Submitted to: International Conference on Arthropods Chemical Physiological ...
Publication Type: Proceedings
Publication Acceptance Date: December 1, 2001
Publication Date: N/A
Interpretive Summary: Whitefly activity results in crop losses that total hundreds of millions of dollars. Environmental considerations concerned with pesticide use and reports of the development of pesticide resistance in whiteflies have resulted in increased emphasis on the use of cost-effective biological control strategies in IPM programs. These include the enhanced use of natural enemies such as parasitic wasps and the development of environ mentally-safe biopesticides. However, little information is available concerning the regulation of whitefly development, information that is essential for identifying hormonal systems to target and times to apply treatments, and for improving upon/developing new biological control technology. Here, we review the development of a system of markers for identifying physiologically synchronous 3rd and 4th stage whitefly nymphs, and present timetables for the final two whitefly molts. The effect of whitefly stage parasitized on the growth, development, longevity and vitality of the parasite, Encarsia formosa, is also described. Parasite developmental time is the shortest and parasites are more robust when 3rd and 4th stage nymphs are parasitized. In order for the parasite to undergo its last larval molt, it must receive a signal from its whitefly host, a signal associated with the whitefly's molt to its adult stage. Information generated concerning the control of whitefly molting should be useful to other scientists whose focus is the discovery of new biopesticides and the mode of action of these control agents. In addition, for the artificial production of large numbers of natural enemies (such as insect parasites) to control whitefly damage, researchers must have information concerning the interactions that occur between the whitefly host and its parasite.
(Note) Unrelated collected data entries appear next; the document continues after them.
/-- R133: FAULT READ. -/
def faultRead (e : Env) (b : Bay) (l : Live) : Status × Live :=
  if readable (l.bay b) then (.done, startRead e b l) else (.state, l)

/-- R144: FAULT CLEAR. -/
def faultClear (e : Env) (b : Bay) (l : Live) : Status × Live :=
  if readable (l.bay b) then
    (.done, evalFaultGate e true b
      ((placeFrd b .cclr l).modFrd b fun c => { c with status := .clearing, cause := .none, clearTimer := 30 }))
  else (.state, l)

/-- R146: FAULT FLUSH. -/
def faultFlush (e : Env) (b : Bay) (l : Live) : Status × Live :=
  if (l.bay b).btb.occupancy = .occupied ∧ (l.bay b).frd.status.inProgress = false then
    (.done, evalFaultGate e true b ((emptyList b l).modFrd b fun c => { c with status := .none, cause := .none }))
  else (.state, l)

end Sys2Proof.Machine
end

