-- ==== Sys2Proof/Machine/Samples.lean ====
section
/-! DEFINITION. SCV: the checks, normalization, conversion and dispatch of a sample; cabin ages (chapter 4). -/
namespace Sys2Proof.Machine

/-- The channel of a sample (R59 check 1, section 11.3). -/
inductive Channel where
  | cabin | lamp
  deriving DecidableEq, Repr

/-- R59 check 1, R176: channel values 2 and 3 are malformed. -/
def channelOf (flags : Byte) : Option Channel :=
  match bitField flags 0 2 with
  | 0 => some .cabin
  | 1 => some .lamp
  | _ => none

/-- R59 check 2, R176: resolution values 2 and 3 are malformed; `true` is 12 bits. -/
def resolutionOf (flags : Byte) : Option Bool :=
  match bitField flags 2 2 with
  | 0 => some false
  | 1 => some true
  | _ => none

/-- R61: an 8-bit code on the 12-bit scale, and whether it is OVERRANGE. -/
def normalize8 (code : Nat) : Nat × Bool :=
  if 255 ≤ code then (4095, true) else if code = 0 then (0, false) else (16 * code + 8, false)

/-- R62: a 12-bit code, and whether it is OVERRANGE. -/
def normalize12 (code : Nat) : Nat × Bool := if 4095 ≤ code then (4095, true) else (code, false)

/-- R61, R62. -/
def normalize (res12 : Bool) (code : Nat) : Nat × Bool := if res12 then normalize12 code else normalize8 code

/-- R63: the cabin temperature of a normalized code. -/
def cabinTemperature (p : Params) (n : Nat) : Int := max (-80) (min 99 ((n * p.cabinSpan / 4096 : Nat) + p.cabinOffset))

/-- R68: the lamp current of a normalized code on a range. -/
def lampCurrent (p : Params) (high : Bool) (n : Nat) : Nat :=
  n * (if high then p.fullScaleHigh else p.fullScaleLow) / 4096

/-- R64: a cabin sample at dispatch. -/
def takeCabin (e : Env) (b : Bay) (n : Nat) (overrange : Bool) (l : Live) : Live :=
  let o := (l.bay b).btb.occupancy
  if (o = .plugged ∨ o = .occupied) ∧ overrange = false then
    let t := cabinTemperature e.params n
    cabinSample e b t (l.modScv b fun c => { c with held := some t, age := 0 })
  else l

/-- R68, R69: a lamp sample at dispatch is converted on the drive range and handed to LSW. -/
def takeLamp (e : Env) (b : Bay) (tag n : Nat) (overrange : Bool) (l : Live) : Live :=
  lampSample e b tag (lampCurrent e.params (l.bay b).scv.driveHigh n) overrange l

/-- R59, R60, R70: SCV takes an SMP. -/
def takeSample (e : Env) (b : Bay) (flags tag : Byte) (code : Nat) (l : Live) : Live :=
  match channelOf flags, resolutionOf flags with
  | some channel, some res12 =>
    if bitAt flags 4 then
      let n := normalize res12 code
      match channel with
      | .cabin => takeCabin e b n.1 n.2 l
      | .lamp => takeLamp e b (bitField tag 0 4) n.1 n.2 l
    else l
  | _, _ => { l with sampleRejects := bump l.sampleRejects }

/-- R65: the age of a bay rises at a minute event, and PHP is told of a STALE onset. -/
def ageBay (e : Env) (b : Bay) (l : Live) : Live :=
  let age := (l.bay b).scv.age
  let l1 := l.modScv b fun c => { c with age := bumpTo Config.cabinAgeMax c.age }
  if age + 1 = Config.staleAge then cabinStaleOnset e b l1 else l1

/-- R65: SCV at a minute event. Bay by bay, each onset told before the next bay is aged: DESIGN CHOICE (log entry 37). -/
def scvMinute (e : Env) (l : Live) : Live := forBays allBays (ageBay e) l

end Sys2Proof.Machine
end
Precise staging systems for identifying whitefly instar and for obtaining physiologically synchronous third instar and fourth instar/pharate adult whiteflies have been developed. Results from histological studies and/or whole body ecdysteroid determinations indicate that the larval molt from the third to the fourth instar occurs just prior to Stage 5 of the third instar and that the larval-adult molt occurs during Stages 4/5 or six (depending on whitefly species) of the last instar. Metamorphosis to the adult is characterized by an anterior to posterior gradient with the adult eye beginning to form before the wing and the anterior portion of the wing beginning to invaginate before the posterior portion of the wing. The aphelinid wasp Encarsia formosa exhibits more synchronous development when third or young fourth instar whiteflies are selected for parasitization than when younger host instars are used for oviposition. When older instars sare parasitized, adult eclosion is also more synchronous and an adult wasp longevity is greater. Parasitoid egg hatch and the molt from the first to the second instar do not appear to be triggered by host cues. However, in the greenhouse whitefly, the parasitoid's molt from the second to the third instar is never observed until the host has reached Stage 5, the stage associated with early pharate adult development. Therefore, a cue(s) that occurs at the onset of host metamorphosis appears to trigger the final larval molt of E. formosa.